Burkina Faso: enhancing food security by growing biofuel crops

Quicknote bioenergy economics
The West-African country of Burkina Faso offers us an interesting example of how investments in biofuel production help enhance the food security of small farmers and alleviate the endemic poverty that affects rural populations. 80% of the entire Burkinabese workforce is dependent on small-scale agriculture.

Burkina Faso is one of the largest producers of cotton, on a per capita basis. Some 500,000 people are directly employed in growing cotton, 2 million indirectly (roughly one in five of all Burkinabese people, and 1 in 3 households). The cash crop represents 5 to 10% of the country's GDP, 30% of its export revenues and 60% of all agriculture related incomes. In short, as the Burkinabese themselves say, "cotton means life".

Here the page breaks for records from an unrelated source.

/-- The lines of a packet are free at their homes. A lock request and a tile's request, whose tile holds its locks, wait for nothing
there; a tile's bytes have waited long enough when the tile is performed (R198, R199, R338). -/
def packetFree (s : State) (p : Packet) : Bool :=
  match opOf (warpOf s p.warp) p.op with
  | none => true
  | some o =>
    if p.lock.isSome then true
    else if isTile o.kind then p.writes.isEmpty || o.finished
    else p.units.all fun u => match o.units[u]? with
      | some x => unitFree s p.warp o x
      | none => true

/-- The peer fills the stash line that a request names, unless it is poisoned: the unit's own turn then meets that (R193, R205). -/
def performFill (s : State) (p : Packet) : State :=
  withOp s p.warp p.op fun o =>
    match o.units[p.units.headD 0]? with
    | some x => if isPoison s x.pa then s else fillLine s (warpOf s p.warp).blk x
    | none => s

/-- The bytes of a tile have arrived at the peer; with the last of them the tile is performed (R198). -/
def tileArrives (s : State) (p : Packet) : State :=
  withOp s p.warp p.op fun o =>
    let o' := unitsDone o p.units true
    let t := setWarp s p.warp (setOp (warpOf s p.warp) o')
    if o.kind == .tstore && !o.finished && !awaitsPeer o' then performTile t p.warp o' else t

/-- An accepted packet is performed at the peer; a request is answered on the other direction. The bytes of a tile have been
performed with the tile (R198). -/
def performPacket (s : State) (k : Nat) (p : Packet) : State :=
  withOp s p.warp p.op fun o =>
    let put (t : State) (o : PendOp) : State := setWarp t p.warp (setOp (warpOf t p.warp) o)
    if p.lock.isSome then put s { o with ask := 2 }
    else if p.fill then respond (performFill s p) k p
    else if !p.writes.isEmpty then
      if isTile o.kind then s
      else
        let o' := unitsDone o p.units true
        let t := ineligible (put (p.writes.foldl (performWrite p.warp) s) o') (warpOf s p.warp).blk
        ((p.units.filterMap fun u => o.units[u]?).map (·.lane)).dedup.foldl (fun q l => laneCount q p.warp o' l 4) t
    else if isTile o.kind then respond (put s (unitsDone o p.units true)) k p
    else respond (p.units.foldl (performUnit p.warp p.op) s) k p

/-- An operation goes on once units of it are answered. -/
def unitsBack (s : State) (wk : Nat) (o : PendOp) : State :=
  let t := setWarp s wk (setOp (warpOf s wk) o)
  match o.kind with
  | .tstore => if o.finished then storeDone s wk o else t
  | .tload .. => if awaitsPeer o then t else performTile t wk o
  | .monRead e => monGot t wk e (BitVec.ofNat 64 (leNat (o.units.head?.elim [] fun x => x.data)))
  | k => if (rmwOf k).isSome then atomicDone s wk o else if isLoad k then loadDone s wk o else storeDone s wk o

/-- A stash line has been filled from a peer: the unit that asked for it goes on, and an `MWAIT` reads the line later. -/
def fillBack (s : State) (wk : Nat) (o : PendOp) (p : Packet) : State :=
  match o.kind with
  | .monRead _ => setWarp s wk (dropOp (warpOf s wk) o)
  | _ => setWarp s wk (setOp (warpOf s wk) { o with
    units := o.units.zipIdx.map fun e => if p.units.contains e.2 then { e.1 with sent := false } else e.1 })

/-- A response completes the units that it answers, or brings a tile its lock. -/
def takeResponse (s : State) (p : Packet) : State :=
  withOp s p.warp p.op fun o =>
    if p.lock.isSome then
      let o' := { o with ask := 0 }
      let t := setWarp s p.warp (setOp (warpOf s p.warp) o')
      if o'.toLock.isEmpty then performTile t p.warp o' else t
    else if p.fill then fillBack s p.warp o p
    else unitsBack s p.warp (unitsDone o p.units false)

/-- The receiver acknowledges all packets below the first that it has not accepted and performed (R338). -/
def sendAck (d : LinkDir) : LinkDir :=
  { d with unacked := 0, acks := d.acks ++ [match d.held with
    | p :: _ => p.seq
    | [] => d.expect] }

/-- One more accepted packet has been performed; with the 64th that is not acknowledged an acknowledgement goes out (R338). -/
def countPacket (d : LinkDir) : LinkDir := if 63 ≤ d.unacked then sendAck d else { d with unacked := d.unacked + 1 }

/-- What the receiver performs: a packet at the peer's homes, or a response here. -/
def performAt (s : State) (k dir : Nat) (p : Packet) : State :=
  let t := if dir = 0 then performPacket s k p else takeResponse s p
  setLink t k (setDir (linkOf t k) dir (countPacket (dirOf (linkOf t k) dir)))

/-- A packet waits for its homes: behind those that wait already, and, with a tile's bytes, at once known to them. -/
def holdPacket (s : State) (k : Nat) (p : Packet) : State :=
  let x := linkOf s k
  let t := setLink s k { x with out := { x.out with held := x.out.held ++ [p] } }
  match opOf (warpOf s p.warp) p.op with
  | some o => if o.kind == .tstore && !p.writes.isEmpty then tileArrives t p else t
  | none => t

/-- The receiver performs a packet that waits at a home, if it can now; else it accepts the packet of the next number and
performs it, or lets it wait. It discards any other (R338). -/
def execPacketReceive (link dir : Nat) (s : State) : Result :=
  .next <|
    let x := linkOf s link
    let d := dirOf x dir
    match d.held.find? (packetFree s) with
    | some p => performAt (setLink s link (setDir x dir { d with held := d.held.filter fun q => q.seq != p.seq })) link dir p
    | none =>
      match d.flying with
      | [] => s
      | p :: rest =>
        if p.seq ≠ d.expect then setLink s link (setDir x dir { d with flying := rest })
        else
          let y : LinkDir := { d with flying := rest, expect := (d.expect + 1) % 2 ^ 32, fails := 0 }
          let t := setLink s link (setDir x dir y)
          if dir = 0 ∧ packetFree s p = false then holdPacket t link p else performAt t link dir p

/-- The receiver acknowledges what it has performed, within the microsecond (R338). -/
def execAckSend (link dir : Nat) (s : State) : Result :=
  .next <|
    let x := linkOf s link
    let d := dirOf x dir
    if d.unacked = 0 ∨ x.training = true then s else setLink s link (setDir x dir (sendAck d))

/-- An acknowledged write packet completes its units. -/
def ackPacket (s : State) (p : Packet) : State :=
  if p.writes.isEmpty then s else withOp s p.warp p.op fun o => unitsBack s p.warp (unitsDone o p.units false)

/-- Number `n` is below the acknowledged one `a`, modulo 2^32. -/
def ackedBy (a n : Nat) : Bool := decide (0 < (a + 2 ^ 32 - n) % 2 ^ 32 ∧ (a + 2 ^ 32 - n) % 2 ^ 32 ≤ 2 ^ 31)

/-- An acknowledgement frees packets from the replay buffer, and their stores complete (R204, R338). -/
def execAckReceive (link dir : Nat) (s : State) : Result :=
  .next <|
    let x := linkOf s link
    let d := dirOf x dir
    match d.acks with
    | [] => s
    | a :: rest =>
      let got := d.replay.filter fun p => ackedBy a p.seq
      let t := setLink s link (setDir x dir { d with acks := rest, acked := a, replay := d.replay.filter fun p => !ackedBy a p.seq })
      got.foldl ackPacket t

end Sys2Proof.Machine
end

Now a look at the micro-economics of agriculture at the household level reveals some interesting facts which are important for the biofuels debate. According to the World Health Organisation (WHO) [*French], despite the low cotton prices of recent years, farmers who grow the crop in combination with food crops such as maize, form the healthiest group amongst the rural population. Both their incomes, their health status as well as their food security and nutritional status are better than those of farmers who grow food crops only (in this case maize, millet and sorghum). Despite often heard critiques to the contrary, growing a cash crop can indeed be beneficial. By doing so, small farmers get linked up to a world market and take advantages of dedicated infrastructures which make their production competitive; whereas 'autarkic' food farmers operate in very small, local markets only. The reasons behind the WHO findings are easy to understand: cotton-farmers receive relatively high extra cash incomes (compared to food farmers), which they spend on food, education and health.

But over-dependence on a single, globally traded cash-crop, like cotton, of course holds its own risks. The biofuels opportunity offers a way out. For this reason, Burkina Faso is going to diversify away from cotton by investing in sunflowers for biofuels. Assessments of the country's potential are bright: there is enough suitable land to satisfy both the food, fuel and fibre needs of the rapidly growing populations, as well as to grow feedstocks for an export-ortiented biofuels industry. On the level of the Burkinabese state, expenditures on costly oil can be cut, and the savings invested in poverty alleviation, education and health care. For the small farmers, the logic will be the same as with cotton: those who invest in all three crops (biofuels, fibres, food), will have more stable and secure incomes, with which they can enhance their food security status and combat poverty, than those who stick to producing food crops only. They will remain at the bottom of the pyramid.

This logic only holds in countries where the market is not constrained by competition between land for food and land for non-food crops (which would drive up prices for both). Burkina Faso is one such country. Obviously, the complexity of such micro-economic analyses would take us to far here, but the WHO's findings on the food security situation of Burkinabese cotton farmers definitely reveal an important element of the debate on biofuels in the South [entry ends here].